İşte ben bugün bu yazımda sizlerle birlikte bugüne yaptıklarımıza yakından bakalım istiyorum. Evet, yarının hayalini kurmak, ne istediğimizi bilmek, ne kadar istediğimizi bilmek, belki beş yıllık, belki on yıllık planlarımızı yapmak… Hepsine evet, hepsi gerekli, hepsi olmazsa olmaz. Düşünün bir kere, bir yelkenli rotasını bilmeden o rotaya, o gideceği son noktaya nasıl ulaşabilir? Bunların hepsini yürekten kabul ediyoruz.

Peki bizim sorumuz nedir o zaman? Sorumuz bugün. Peki bunlar hoş, güzel, fakat bugün hayatımızda nerede? Daha dün bir hayal kurmuştuk birlikte Bodrum’a yerleşmek, her sabah zeytin kokusuna, nanelerin tazeliğine uyanmak. Belki azıcık olsun yüzmek, sonra kahvaltı etmek… Hayalimiz canlı mı canlı! Peki bugün bunu yapmak imkansız mı? Neden? Bu hayalimiz neden beş yıl sonraya, neden on yıl sonraya kalıyor? Neden haydi gel bu hafta sonu az da olsa hayalini kurduklarımızı yapalım diyemiyoruz? Neden en uygun zamanı bekliyoruz? Yıllar geçip de emekli olmayı, sonra emeklilik yaşımız gelip de o emekliliği bir de “hak etmeyi”, onun da ertesinde o yaşımıza kadar kendimizi heba etmeyi bekliyoruz? Sorumuz şu: Neden bunu kendimize yapıyoruz?

Soralım o zaman; evet, geleceğimiz için bugünden çalışacağız, evet, geleceğimiz için bugün emek vereceğiz, evet, geleceğimiz için belki bugün bazı harcamalarımızı bir kenara kaldıracağız, bazı önceliklerimizden vazgeçeceğiz, belki ailemizi, arkadaşlarımızı ve hatta kendimizi bile biraz ihmal edeceğiz (hepsi ne zaman geleceğini bilmediğimiz o gelecek için!), fakat bugün hayalini kurduklarımızı unutmadan! Unutup da “ben ancak on yıl sonra X ülkesinde tatili hak ediyorum” diye kendi kendimize kocaman bariyerler koymayalım, kendimizi bazı şeyler için, hele ki hayatta yaşama olasılığımız olan tecrübelerden mahrum bırakarak cezalandırmayalım…

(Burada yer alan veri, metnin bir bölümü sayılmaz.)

-- ==== Sys2Proof/Tests/Slice0.lean ====
section
/-! SUPPORT. Tests: the smoke test of WellFormed, one written-out word per operation, single steps with the numbers of
95_test_vectors, and for every statement with hypotheses a state and operands that meet them. Words and numbers come from
the spec; none was copied from the model's own answer. -/

namespace Sys2Proof.Tests

open Sys2Proof.Machine

/-! ### WellFormed -/

/-- A rejected access names a reserved address: the last address before each reserved range and the first after it are
refused (20_memory R66). -/
theorem test_wellFormed_refuses_mapped_write :
    [0x0000#14, 0x000D#14, 0x0800#14, 0x14FF#14, 0x2000#14, 0x2FFF#14].map (fun a => (Instr.wrRsvd a).wellFormed) = List.replicate 6 false := by decide

theorem test_wellFormed_refuses_mapped_read :
    [0x0000#14, 0x000D#14, 0x0800#14, 0x14FF#14, 0x2000#14, 0x2FFF#14].map (fun a => (Instr.rdRsvd a).wellFormed) = List.replicate 6 false := by decide

/-- The first and the last address of each reserved range. -/
theorem test_wellFormed_accepts_reserved :
    [0x000E#14, 0x07FF#14, 0x1500#14, 0x1FFF#14, 0x3000#14, 0x3FFF#14].map (fun a => (Instr.wrRsvd a).wellFormed && (Instr.rdRsvd a).wellFormed) =
      List.replicate 6 true := by decide

/-! ### Decoding: a written-out word for every operation (95_test_vectors 2.1 and programs; 30_encoding R85 to R96) -/

/-- `wr ctrl, 0x27`: port 00, op 01, address 0, data 0x27 = `WLEN` 2, `SHAPE_EN`, `DIV2`, `MUTE`. -/
theorem test_decode_wrCtrl : decode 0b00010000000000000000000000000000000000000000100111#50 = .wrCtrl true true true 2#2 := by
  decide

/-- `wr ctrl, 0xFFFFFFEF`: bit 3 and bits 31:6 are ignored. -/
theorem test_decode_wrCtrl_ignored_bits : decode 0x04000FFFFFFEF#50 = .wrCtrl true true true 2#2 := by decide

/-- `wr ctrl, 0x35`: `WLEN` = 3 is still a `WR.CTRL`. -/
theorem test_decode_wrCtrl_illegal_wlen : decode 0x0400000000035#50 = .wrCtrl true false true 3#2 := by decide

theorem test_decode_control_reads : decode 0x0800000000000#50 = .rdCtrl ∧ decode 0x0800100000000#50 = .rdStatus := by decide

theorem test_decode_register_writes :
    decode 0x04002FFFFFFFB#50 = .wrPofs 0xFFFFFFFB#32 ∧ decode 0x040037F8FEA12#50 = .wrVofs 0x7F8FEA12#32 ∧
    decode 0x040047FFFFFFF#50 = .wrFpitch 0x7FFFFFFF#32 ∧ decode 0x040057FFFFFFF#50 = .wrFvol 0x7FFFFFFF#32 ∧
    decode 0x040063FE80000#50 = .wrPhase 0x3FE80000#32 ∧ decode 0x040073FF00000#50 = .wrAmp 0x3FF00000#32 := by decide

theorem test_decode_register_reads :
    decode 0x0800200000000#50 = .rdPofs ∧ decode 0x0800300000000#50 = .rdVofs ∧ decode 0x0800400000000#50 = .rdFpitch ∧
    decode 0x0800500000000#50 = .rdFvol ∧ decode 0x0800612345678#50 = .rdPhase ∧ decode 0x0800700000000#50 = .rdAmp := by
  decide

Bugün bu yazımda bana eşlik ediyorsanız, bugüne ve yarınınıza, geleceğe yüklediklerinize, “aman bir yıl daha geçsin, aman altı ay daha dolsun, aman beş ay sonra giderim” gibi sonraya bıraktıklarınıza, yani kendinizden, belki sevdiklerinizden, arkadaşlarınızdan, ailenizden çaldıklarınıza (onların sizi sevmek, sizinle birlikte olmak hakkını çalmaktasınız evet!) yeniden bakmanızı dilerim…

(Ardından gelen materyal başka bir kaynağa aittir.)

/-- Where a byte address leads: the decoding of 20 R220 and R221. `external` says that the cartridge
collaborator is not the reference one. -/
def placeOf (external : Bool) (a : Word) : Place :=
  match regionOf a with
  | .bios => .bios (offsetOf a)
  | .unmapped => .unmapped
  | .cartridge => if external then .external a else cartPlace a
  | .ewram => storagePlace .ewram (offsetOf a)
  | .iwram => storagePlace .iwram (offsetOf a)
  | .io => storagePlace .io (offsetOf a)
  | .palette => storagePlace .palette (offsetOf a)
  | .vram => storagePlace .vram (offsetOf a)
  | .oam => storagePlace .oam (offsetOf a)

/-- Where a byte address leads in a state. -/
def State.place (s : State) (a : Word) : Place := placeOf s.cart.collaborator.isSome a

/-! ### Intercepted registers (20 R233; 10 R131, R141 to R145) -/

/-- DISPSTAT as a halfword: bits 7:6 read as zero (10 R142). -/
def DispStat.toHalf (d : DispStat) : Half :=
  d.lyc ++ 0b00#2 ++ BitVec.ofBool d.vcountIrq ++ BitVec.ofBool d.hblankIrq ++ BitVec.ofBool d.vblankIrq ++
    BitVec.ofBool d.vmatch ++ BitVec.ofBool d.hblank ++ BitVec.ofBool d.vblank

/-- A write to DISPSTAT reaches bits 15:8 and 5:3 (10 R142). -/
def DispStat.write (d : DispStat) (v : Half) : DispStat :=
  { d with vblankIrq := v.getLsbD 3, hblankIrq := v.getLsbD 4, vcountIrq := v.getLsbD 5, lyc := v.extractLsb' 8 8 }

/-- The read value of an intercepted register (10 R131, R141 to R145). -/
def State.devRead (s : State) (r : DevReg) : Half :=
  match r with
  | .dispcnt => s.ppu.dispcnt
  | .dispstat => s.ppu.dispstat.toHalf
  | .vcount => (BitVec.ofNat 8 s.ppu.line).setWidth 16
  | .bgcnt n => s.ppu.bg[n].cnt
  | .bghofs n => s.ppu.bg[n].hofs.setWidth 16
  | .bgvofs n => s.ppu.bg[n].vofs.setWidth 16
  | .ie => s.ic.ie.setWidth 16
  | .iff => s.ic.iff.setWidth 16
  | .ime => (BitVec.ofBool s.ic.ime).setWidth 16
  | .shadow => s.ic.shadow

/-- Replaces the picture processor. -/
def State.setPpu (s : State) (p : Ppu) : State := { s with ppu := p }

/-- Replaces the interrupt controller. -/
def State.setIc (s : State) (c : IntController) : State := { s with ic := c }

/-- Replaces the registers of background `n`. -/
def State.setBg (s : State) (n : Fin 4) (b : Bg) : State := s.setPpu { s.ppu with bg := s.ppu.bg.set n b }

/-- The write rule of an intercepted register (10 R131, R141 to R145): IF is cleared by ones, VCOUNT ignores writes. -/
def State.devWrite (s : State) (r : DevReg) (v : Half) : State :=
  match r with
  | .dispcnt => s.setPpu { s.ppu with dispcnt := v }
  | .dispstat => s.setPpu { s.ppu with dispstat := s.ppu.dispstat.write v }
  | .vcount => s
  | .bgcnt n => s.setBg n { s.ppu.bg[n] with cnt := v }
  | .bghofs n => s.setBg n { s.ppu.bg[n] with hofs := v.extractLsb' 0 9 }
  | .bgvofs n => s.setBg n { s.ppu.bg[n] with vofs := v.extractLsb' 0 9 }
  | .ie => s.setIc { s.ic with ie := v.extractLsb' 0 14 }
  | .iff => s.setIc { s.ic with iff := s.ic.iff &&& ~~~(v.extractLsb' 0 14) }
  | .ime => s.setIc { s.ic with ime := v.getLsbD 0 }
  | .shadow => s.setIc { s.ic with shadow := v }

/-- What the other lane of a byte write is taken as: the current read value, and 0 for IF (20 R233). -/
def State.otherLane (s : State) (r : DevReg) : Half := if r = .iff then 0 else s.devRead r

/-- A byte write to a lane of an intercepted register (20 R233). -/
def State.devWriteByte (s : State) (r : DevReg) (lane1 : Bool) (b : Byte) : State :=
  s.devWrite r (withLane (s.otherLane r) lane1 b)

/-! ### Memory (20 R210 to R221) -/

/-- The widths of an access (00 R11). -/
inductive Width where
  | b1 | b2 | b4
  deriving DecidableEq, Repr

/-- Bytes of an access. -/
def Width.bytes (w : Width) : Nat :=
  match w with
  | .b1 => 1
  | .b2 => 2
  | .b4 => 4

/-- A byte of `State.mem`: what an unlisted key reads as is 0, the reset value of every such byte (10 R165). -/
def Memory.get (mem : List Host.Cell) (key : Nat) : Byte := Sparse.get 0 mem key

/-- Writes a byte of `State.mem`, keeping the canonical form. -/
def Memory.set (mem : List Host.Cell) (key : Nat) (b : Byte) : List Host.Cell := Sparse.set 0 mem key b

/-- The canonical form of `State.mem`: keys strictly rising, no zero listed. -/
def Memory.wf (mem : List Host.Cell) : Bool := Sparse.wf 0 mem

/-- Replaces the memory. -/
def State.setMem (s : State) (m : List Host.Cell) : State := { s with mem := m }

/-- `UNMAPPED_READ(addr, n)`; `memRead` asks for it at the naturally aligned address (00 R11; 20 R203, R240; log 6). -/
def State.unmappedValue (s : State) (a : Word) (w : Width) : Word :=
  Sparse.get 0 s.params.unmappedRead (8 * a.toNat + w.bytes)

/-- The byte of the ROM of the reference cartridge: 0 at and past its length (20 R214). -/
def State.romByte (s : State) (idx : Nat) : Byte :=
  if idx < s.cart.romLength then Memory.get s.mem (Region.cartridge.base + idx) else 0

/-- `read8` (20 R220). -/
def State.read8 (s : State) (a : Word) : Byte :=
  match s.place a with
  | .bios off => Sparse.get 0 s.params.bios off
  | .unmapped => (s.unmappedValue a .b1).extractLsb' 0 8
  | .dev r lane1 => laneOf (s.devRead r) lane1
  | .ram key => Memory.get s.mem key
  | .rom idx => s.romByte idx
  | .void => 0
  | .external e => Config.cartRead8 (s.cart.collaborator.getD 0) e

/-- `write8` (20 R221): the BIOS, the unmapped byte and the reference ROM ignore writes. -/
def State.write8 (s : State) (a : Word) (b : Byte) : State :=
  match s.place a with
  | .bios _ => s
  | .unmapped => s
  | .dev r lane1 => s.devWriteByte r lane1 b
  | .ram key => s.setMem (Memory.set s.mem key b)
  | .rom _ => s
  | .void => s
  | .external e => { s with cart := { s.cart with collaborator := s.cart.collaborator.map fun st => Config.cartWrite8 st e b } }

/-- The naturally aligned address of an access (20 R211). -/
def alignTo (w : Width) (a : Word) : Word :=
  match w with
  | .b1 => a
  | .b2 => align2 a
  | .b4 => align4 a

/-- `MemRead(addr, n)`, zero-extended: little-endian bytes at the aligned address, but one whole value for top byte 0x01,
at the aligned address too (00 R11; 20 R211, R220, R240). -/
def State.memRead (s : State) (a : Word) (w : Width) : Word :=
  if regionOf a = .unmapped then
    match w with
    | .b1 => zext ((s.unmappedValue a .b1).extractLsb' 0 8)
    | .b2 => zext ((s.unmappedValue (align2 a) .b2).extractLsb' 0 16)
    | .b4 => s.unmappedValue (align4 a) .b4
  else
    match w with
    | .b1 => zext (s.read8 a)
    | .b2 => zext (s.read8 (align2 a + 1) ++ s.read8 (align2 a))
    | .b4 => s.read8 (align4 a + 3) ++ s.read8 (align4 a + 2) ++ s.read8 (align4 a + 1) ++ s.read8 (align4 a)

/-- `MemWrite(addr, n, v)`: the low bytes of `v` at the aligned address, ascending (20 R211). -/
def State.memWrite (s : State) (a : Word) (w : Width) (v : Word) : State :=
  match w with
  | .b1 => s.write8 a (byteOf v 0)
  | .b2 => (s.write8 (align2 a) (byteOf v 0)).write8 (align2 a + 1) (byteOf v 1)
  | .b4 =>
    (((s.write8 (align4 a) (byteOf v 0)).write8 (align4 a + 1) (byteOf v 1)).write8 (align4 a + 2) (byteOf v 2)).write8
      (align4 a + 3) (byteOf v 3)

/-- A word load as LDR and SWP make it: a misaligned address rotates the aligned word (20 R240, 42 R502). -/
def State.loadWord (s : State) (a : Word) : Word := rorWord (s.memRead a .b4) (8 * (a.extractLsb' 0 2).toNat)

/-- Stores words at ascending addresses. -/
def State.storeWords (s : State) (a : Word) (vs : List Word) : State :=
  match vs with
  | [] => s
  | v :: rest => (s.memWrite a .b4 v).storeWords (a + 4) rest

/-- Loads registers of mode `m`'s bank, other than R15, from words at ascending addresses. -/
def State.loadRegs (s : State) (m : Mode) (a : Word) (regs : List Reg) : State :=
  match regs with
  | [] => s
  | r :: rest => (s.setRegOf m r (s.memRead a .b4)).loadRegs m (a + 4) rest

/-! ### Interrupts (60 R910 to R913) -/

/-- `request(b)`: lost unless IE[b] and IME are set; sets IF[b] and SHADOW[b] together (60 R911; 10 R132). -/
def State.request (s : State) (b : Nat) : State :=
  if s.ic.ie.getLsbD b && s.ic.ime then
    s.setIc { s.ic with iff := s.ic.iff ||| (1#14 <<< b), shadow := s.ic.shadow ||| (1#16 <<< b) }
  else s

/-- `pendingInterrupt()`: the lowest bit set in IE AND IF while IME is set (60 R912). -/
def State.pendingInterrupt (s : State) : Option Nat :=
  if s.ic.ime then (List.range 14).find? fun b => (s.ic.ie &&& s.ic.iff).getLsbD b else none

/-! ### Exceptions (60 R920, R925; 10 R116) -/

/-- The mode of an exception. -/
def Exc.mode (e : Exc) : Mode :=
  match e with
  | .fiq => .fiq
  | .irq => .irq
  | .svc => .svc
  | .abt => .abt
  | .und => .und

/-- The bank of R13 and R14 of an exception mode. -/
def Exc.bank (e : Exc) : Bank :=
  match e with
  | .fiq => .fiq
  | .irq => .irq
  | .svc => .svc
  | .abt => .abt
  | .und => .und

/-- The status on exception entry: the exception's mode, ARM state, IRQs disabled; F and the flags unchanged
(60 R920, R925). -/
def excCpsr (e : Exc) (c : Cpsr) : Cpsr := { c with mode := e.mode, t := false, i := true }

/-- Taking an exception: the status goes to the mode's SPSR, the return address to its R14, and the PC to the vector
(60 R920, R925). -/
def State.takeException (s : State) (e : Exc) (ret vector : Word) : State :=
  (((s.setSpsr e s.cpsr.toPsr).setCpsr (excCpsr e s.cpsr)).setGreg (.lr e.bank) ret).setPc vector

/-- `irqEntry()`: the return address is pc + 4 in either state (60 R920). -/
def State.irqEntry (s : State) : State := s.takeException .irq (s.pc + 4) irqVector

/-- `swiEntry()`: the return address is that of the instruction after the SWI (60 R925). -/
def State.swiEntry (s : State) : State := s.takeException .svc (s.pc + if s.cpsr.t then 2 else 4) swiVector

/-- A PSR restore and the PC write of the same instruction: the target is aligned by the restored T (10 R116). -/
def State.psrRestore (s : State) (target : Word) : Host.Outcome State Fault Refusal :=
  match s.cpsr.mode.exc? with
  | none => .fault .noSpsrRestore
  | some e =>
    match (s.spsrOf e).toCpsr? with
    | none => .fault .invalidMode
    | some c => .next ((s.setCpsr c).setPc (if c.t then align2 target else align4 target))

/-- A decode anomaly: nothing but the PC advance and the event (43 R620). -/
def State.anomaly (s : State) (len word : Word) : State := (s.report (.anomaly s.pc word)).advancePc len

end Sys2Proof.Machine
end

Gelecek ne zaman gelecek? Gelecek gelmeden bugün yaşamak da mümkün, bugün kendinize bir hediye verin; bir dostunuzla yarına bırakmadan bir kahve için, bir yemek yiyin, biricik kızınızla gece yarılarına bırakmadan zaman geçirin. Çünkü hepimiz bu gelecekten kopacak yaştayız, çünkü yarının yarın olacağının, evet, aynı olasılıkla hiçbirimiz için %100 “yaşıyor olacağımıza dair” bir garantisi yok!